§ WHAT YOU NEED TO DO
From the first line of the data below, repeat each line exactly until you reach the line with "s.cells r).length ∧"; include that line too.

# # #

-- ==== Sys2Proof/Laws/Exec.lean ====
section
/-! SUPPORT. What an instruction can do, said once: it changes the response, or it stores one buffer of unchanged
length in the cell it writes and responds OK. -/

namespace Sys2Proof.Machine

/-- The outcome shape shared by every instruction that writes cell `w` (none: it writes no cell). rdata is 0 on every
error and on every write (R77). -/
def Effect (w : Option Reg) (s : State) (res : Result) : Prop :=
  (∃ resp : Response, res = .next { s with response := some resp } ∧ (resp.status ≠ .ok ∨ w ≠ none → resp.rdata = 0#64)) ∨
  ∃ (r : Reg) (bs : List Byte), w = some r ∧ bs.length = (buf s.cells r).length ∧
    res = .next { s with cells := setBuf s.cells r bs, response := some ⟨.ok, 0#64⟩ }

theorem Effect.respond (v : Data) (s : State) : Effect none s (respond v s) :=
  .inl ⟨⟨.ok, v⟩, rfl, by simp⟩

theorem Effect.raise {w : Option Reg} (e : Status) (s : State) : Effect w s (raise e s) :=
  .inl ⟨⟨e, 0#64⟩, rfl, fun _ => rfl⟩

theorem Effect.withFit {w : Option Reg} {m : Nat} {s : State} {go : Data → Result}
    (h : ∀ v, Effect w s (go v)) : Effect w s (withFit m s go) := by
  obtain ⟨-, e⟩ | ⟨-, e⟩ := withFit_cases m s go
  · exact e ▸ h _
  · exact e ▸ .raise _ s

theorem Effect.withWidth {w : Option Reg} {r : Reg} {off sel : Nat} {s : State} {go : Nat → Result}
    (h : ∀ n, Effect w s (go n)) : Effect w s (withWidth r off sel s go) := by
  obtain ⟨-, e⟩ | ⟨-, e⟩ | ⟨-, e⟩ := withWidth_cases r off sel s go
  · exact e ▸ .raise _ s
  · exact e ▸ .raise _ s
  · exact e ▸ h _

theorem Effect.withByte {w : Option Reg} {r : Reg} {off : Nat} {s : State} {go : Result}
    (h : Effect w s go) : Effect w s (withByte r off s go) := by
  obtain ⟨-, e⟩ | ⟨-, e⟩ := withByte_cases r off s go
  · exact e ▸ .raise _ s
  · rwa [e]

theorem Effect.withBit {w : Option Reg} {i : Nat} {s : State} {go : Result}
    (h : Effect w s go) : Effect w s (withBit i s go) := by
  obtain ⟨-, e⟩ | ⟨-, e⟩ := withBit_cases i s go
  · exact e ▸ .raise _ s
  · rwa [e]

theorem Effect.storeStatus (b : Byte) (s : State) : Effect (some .p) s (Machine.respond 0#64 (storeStatus b s)) :=
  .inr ⟨.p, [b], rfl, rfl, rfl⟩

theorem Effect.readNamedFlag (i : Nat) (s : State) : Effect none s (readNamedFlag i s) := .respond _ s

theorem Effect.writeNamedFlag (a b : Byte) (s : State) : Effect (some .p) s (writeNamedFlag a b s) :=
  .withFit fun _ => .storeStatus _ s

/-- What an instruction can do (R160, R22, R61). -/
theorem exec_effect (i : Instr) (s : State) : Effect i.writes s (exec i s) := by
  cases i with
  | rdb r off => exact .withByte (.respond _ s)
  | wrb r off => exact .withByte (.withFit fun _ => .inr ⟨r, _, rfl, List.length_set, rfl⟩)
  | rdi r off sel => exact .withWidth fun _ => .respond _ s
  | wri r off sel =>
    exact .withWidth fun _ => .withFit fun _ => .inr ⟨r, _, rfl, storeBytes_length _ _ _, rfl⟩
  | rdv r => exact .respond _ s
  | rds r => exact .respond _ s
  | frd i => exact .withBit (.respond _ s)
  | fwr i => exact .withBit (.withFit fun _ => .storeStatus _ s)
  | bvg i => exact .withBit (.withFit fun _ => .respond _ s)
  | bvs i => exact .withBit (.withFit fun _ => .respond _ s)
  | getC | getZ | getI | getD | getU3 | getU2 | getV | getN => exact .readNamedFlag _ s
  | setC | setZ | setI | setD | setU3 | setU2 | setV | setN => exact .writeNamedFlag _ _ s

/-- Every instruction answers a next state: the block has no stop (R170). -/
theorem exec_next (i : Instr) (s : State) : ∃ t, exec i s = .next t := by
  obtain ⟨_, e, -⟩ | ⟨_, _, -, -, e⟩ := exec_effect i s <;> exact ⟨_, e⟩

/-- The frame of every instruction: only the cells and the response can differ, and it always responds. -/
theorem exec_frame {i : Instr} {s t : State} (h : exec i s = .next t) :
    t.cfg = s.cfg ∧ t.d = s.d ∧ t.requests = s.requests ∧ t.response.isSome = true := by
  obtain ⟨_, e, -⟩ | ⟨_, _, -, -, e⟩ := exec_effect i s <;>
  · rw [e] at h
    cases h
    exact ⟨rfl, rfl, rfl, rfl⟩

/-- Every instruction keeps the size invariant (R21). -/
theorem exec_wf {i : Instr} {s t : State} (h : exec i s = .next t) (hw : s.wf = true) : t.wf = true := by
  obtain ⟨_, e, -⟩ | ⟨r, bs, -, hl, e⟩ := exec_effect i s <;>
  · rw [e] at h
    cases h
    first | exact hw | exact wf_setBuf hw r hl _

/-- An instruction reads the cells, the parameters and the data input, and nothing of an earlier response (R171). -/
theorem exec_congr (i : Instr) {s u : State} (hc : s.cells = u.cells) (hg : s.cfg = u.cfg)
    (hq : s.requests = u.requests) (hd : s.d = u.d) : exec i s = exec i u := by
  cases i <;> simp only [exec, execRdb, execWrb, execRdi, execWri, execRdv, execRds, execFrd, execFwr, execBvg,
    execBvs, withByte, withWidth, withBit, withFit, raise, respond, storeStatus, hc, hg, hq, hd,
    execGetC, execSetC, execGetZ, execSetZ, execGetI, execSetI, execGetD, execSetD, execGetU3, execSetU3,
    execGetU2, execSetU2, execGetV, execSetV, execGetN, execSetN, readNamedFlag, writeNamedFlag]

/-! ## Flags -/

/-- R120: the masked test is the bit. -/
theorem bvGet_eq (b : Byte) {i : Nat} (h : i < 8) : bvGet b i = b.getLsbD i := by
  revert b
  have : i = 0 ∨ i = 1 ∨ i = 2 ∨ i = 3 ∨ i = 4 ∨ i = 5 ∨ i = 6 ∨ i = 7 := by omega
  obtain rfl | rfl | rfl | rfl | rfl | rfl | rfl | rfl := this <;> decide

/-- R121: the forced bit takes the value, every other bit is as it was. -/
theorem bvSet_getLsbD (b : Byte) {i j : Nat} (v : Bool) (hj : j < 8) :
    (bvSet b i v).getLsbD j = if j = i then v else b.getLsbD j := by
  by_cases hij : j = i
  · subst hij; cases v <;> simp [bvSet, hj]
  · cases v <;> simp [bvSet, hj, hij] <;> intros <;> omega

end Sys2Proof.Machine
end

# # #

§ SOLUTION FOR THIS TASK
-- ==== Sys2Proof/Laws/Exec.lean ====
section
/-! SUPPORT. What an instruction can do, said once: it changes the response, or it stores one buffer of unchanged
length in the cell it writes and responds OK. -/

namespace Sys2Proof.Machine

/-- The outcome shape shared by every instruction that writes cell `w` (none: it writes no cell). rdata is 0 on every
error and on every write (R77). -/
def Effect (w : Option Reg) (s : State) (res : Result) : Prop :=
  (∃ resp : Response, res = .next { s with response := some resp } ∧ (resp.status ≠ .ok ∨ w ≠ none → resp.rdata = 0#64)) ∨
  ∃ (r : Reg) (bs : List Byte), w = some r ∧ bs.length = (buf s.cells r).length ∧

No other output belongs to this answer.